*** Opening of Given data ***

/-- Settles O57: each command passes its checks, each checkpoint by what waits and what finds room. -/
theorem sealCommandsAndRows : Obligations.SealCommandsAndRows := by
  unfold Obligations.SealCommandsAndRows
  refine ⟨?opens, ?session, ?checkpoint, ?closes, ?timer, ?cut, ?written, ?closed, ?segment, ?noCut, ?noRoom, ?sealed⟩
  case opens =>
    intro d s hr a hfields hregion hmay hlink k hclaim b w io
    obtain ⟨f, hf, -⟩ := accepted_inflight .sealOpen d s
    rw [show Instr.sealOpen d = ringInstr .sealOpen d from rfl, exec_ready rfl hr]
    exact congrArg Host.Outcome.next ((congrArg (settle d.ring.val a) (sealOpenBody_reads hfields hregion hmay hclaim)).trans
      (settle_readBuffer (d := { d with handle := b.handleOf 8 k }) (b := b) hf hlink))
  case session =>
    intro d buf k s hlen t x
    have hown : ¬d.u 0x10 4 < buf.length := Nat.not_lt.2 hlen
    have hx : x = _ := session_setSession_same k.isLt
    simp only [hown, decide_false, Bool.false_eq_true, if_false] at hx
    rw [hx]
    exact ⟨rfl, rfl, rfl, rfl, rfl, rfl, rfl, rfl, rfl, rfl, rfl, rfl, rfl, kept_sec _⟩
  case checkpoint =>
    intro d s hr hclean a hopen
    refine ⟨fun hidle => ?_, fun hbusy => ?_⟩
    · have hcut : a.cutSoon (hIdx d.handle) 2 (some d.ring) = a.cut (hIdx d.handle) 2 (some d.ring) := if_neg (by simp [hidle])
      rw [← hcut]
      exact exec_wait rfl hr (sealCheckpointBody_cuts hclean hopen)
    · have hcut : a.cutSoon (hIdx d.handle) 2 (some d.ring) =
          a.setSession (hIdx d.handle) fun x => { x with due := x.due ++ [(2, some d.ring)] } := if_pos hbusy
      rw [← hcut]
      exact exec_wait rfl hr (sealCheckpointBody_cuts hclean hopen)
  case closes =>
    intro d s hr hclean a hopen hsink
    exact exec_wait rfl hr (sealCloseBody_cuts hclean hopen hsink)
  case timer =>
    intro k s x
    refine ⟨fun hopen hstays ht hdue => ?_, fun hnot => ?_⟩
    · exact congrArg Host.Outcome.next (if_pos (by simp only [x] at *; simp [hopen, hstays, ht, hdue]))
    · exact congrArg Host.Outcome.next (if_neg (by simp only [x] at *; grind))
  case cut =>
    intro k kind ring s x y
    have hy : y = _ := session_cut k.isLt kind
    rw [hy]
    exact ⟨rfl, rfl, rfl, rfl⟩
  case written =>
    intro k c rest t s hcuts hnone hring hopen hroom
    refine congrArg Host.Outcome.next (writeCut_open k.isLt hcuts hring ?_ (if_pos (by simp [hnone])) hroom)
    rw [State.session, appendRecord_sec hroom]
    exact hopen
  case closed =>
    intro k r c t s hcuts hnone hring hkind hcloses hroom u
    have hends : ((t.cutWritten k.val c []).session k.val).closing = true := by
      rw [cutWritten_closing k.isLt, State.session, appendRecord_sec hroom]
      exact hcloses
    refine congrArg Host.Outcome.next ((writeCut_written hcuts (if_pos (by simp [hnone])) hroom).trans ?_)
    simp only [State.cutEnds, hring, hkind, hends, List.isEmpty_nil, Bool.and_self, if_true]
    rfl
  case segment =>
    intro k c rest t s hcuts hsome hring hopen hseg v u hroom
    refine congrArg Host.Outcome.next (writeCut_open (v := v) k.isLt hcuts hring ?_ ?_ hroom)
    · rw [State.session, appendRecord_sec hroom, ← State.session, session_setSession_same k.isLt, State.session, appendRecord_sec hseg]
      exact hopen
    · rw [if_neg (by simpa using hsome), hseg]
      rfl
  case noCut =>
    intro k s hcuts
    simp only [exec, execCheckpointWrite, State.writeCut, hcuts]
  case noRoom =>
    intro k c rest s hcuts hnone hfull
    exact congrArg Host.Outcome.next (writeCut_noRoom hcuts hnone hfull)
  case sealed =>
    intro k tag s hdue x y
    have hy : y = (s.sealDone k.val tag).session k.val := rfl
    rw [sealDone_noneDue k.isLt hdue] at hy
    by_cases hcut : x.n ≠ 0 ∧ x.n ≤ x.since + 1
    · rw [if_pos hcut, session_cut k.isLt, session_setSession_same k.isLt] at hy
      rw [hy]
      refine ⟨rfl, rfl, fun hfew => ?_, fun _ _ => ⟨rfl, ?_⟩⟩
      · omega
      · simp only [Nat.add_sub_add_right]
        rfl
    · rw [if_neg hcut, session_setSession_same k.isLt] at hy
      rw [hy]
      exact ⟨rfl, rfl, fun _ => ⟨rfl, rfl⟩, fun hn hmany => absurd ⟨hn, hmany⟩ hcut⟩
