-- ==== Sys2Proof/Machine/Bytes.lean ====
section
/-! DEFINITION. Bytes: reading and writing the fields of frames and table images (most significant byte first,
signed fields two's complement: section 11.2), and the CRC-16 of section 11.2. -/

namespace Sys2Proof.Machine

/-- Byte `i` of a run of bytes, as a number; 0 beyond its end. -/
def byteAt (b : Bytes) (i : Nat) : Nat := (b.getD i 0).toNat

/-- The unsigned 16-bit field at byte `i`. -/
def u16 (b : Bytes) (i : Nat) : Nat := byteAt b i * 256 + byteAt b (i + 1)

/-- The unsigned 24-bit field at byte `i`. -/
def u24 (b : Bytes) (i : Nat) : Nat := u16 b i * 256 + byteAt b (i + 2)

/-- The unsigned 32-bit field at byte `i`. -/
def u32 (b : Bytes) (i : Nat) : Nat := u16 b i * 65536 + u16 b (i + 2)

/-- A 16-bit number read as two's complement. -/
def signed16 (n : Nat) : Int := if n < 32768 then (n : Int) else (n : Int) - 65536

/-- The signed 16-bit field at byte `i`. -/
def s16 (b : Bytes) (i : Nat) : Int := signed16 (u16 b i)

/-- Bit `k` of a number. -/
def bitOf (n k : Nat) : Bool := n / 2 ^ k % 2 == 1

/-- The number whose bits are the list's, bit 0 first. -/
def bitsToNat (bs : List Bool) : Nat := bs.foldr (fun b acc => (if b then 1 else 0) + 2 * acc) 0

/-- One byte, `n` modulo 256. -/
def byte (n : Nat) : Byte := BitVec.ofNat 8 n

/-- `n` modulo 256^k in `k` bytes, most significant first. -/
def beBytes : Nat → Nat → Bytes
  | 0, _ => []
  | k + 1, n => beBytes k (n / 256) ++ [byte n]

/-- A signed quantity in `k` bytes, two's complement. -/
def beInt (k : Nat) (x : Int) : Bytes := beBytes k (x % (256 ^ k : Nat)).toNat

/-- An absent field of `k` bytes: all ones (section 11.3). -/
def absentBytes (k : Nat) : Bytes := List.replicate k 0xFF

/-- A yes or no in one byte (section 11.3). -/
def boolByte (b : Bool) : Bytes := [if b then 1 else 0]

/-- An optional field of `k` bytes. -/
def optNat (k : Nat) (x : Option Nat) : Bytes :=
  match x with
  | some n => beBytes k n
  | none => absentBytes k

/-- An optional signed field of `k` bytes. -/
def optInt (k : Nat) (x : Option Int) : Bytes :=
  match x with
  | some n => beInt k n
  | none => absentBytes k

/-- One bit step of the CRC: polynomial 0x1021, most significant bit first, no reflection. -/
def crcShift (c : Nat) : Nat :=
  if c < 32768 then c * 2 else (c * 2 % 65536) ^^^ 0x1021

/-- One byte step of the CRC. -/
def crcByte (c : Nat) (b : Byte) : Nat :=
  Nat.iterate crcShift 8 (c ^^^ (b.toNat * 256))

/-- The CRC-16 of a run of bytes, initial value 0xFFFF, no final inversion (section 11.2). -/
def crc16 (b : Bytes) : Nat := b.foldl crcByte 0xFFFF

/-- `data` written into `b` at `offset`, replacing what was there (R181). -/
def overwrite (b : Bytes) (offset : Nat) (data : Bytes) : Bytes :=
  b.take offset ++ data ++ b.drop (offset + data.length)

end Sys2Proof.Machine
end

*** Close of Given data ***

Task objective —
Select every line in the records above that contains the word "hlink".

Exercise answer —
    intro d s hr a hfields hregion hmay hlink k hclaim b w io
      (settle_readBuffer (d := { d with handle := b.handleOf 8 k }) (b := b) hf hlink))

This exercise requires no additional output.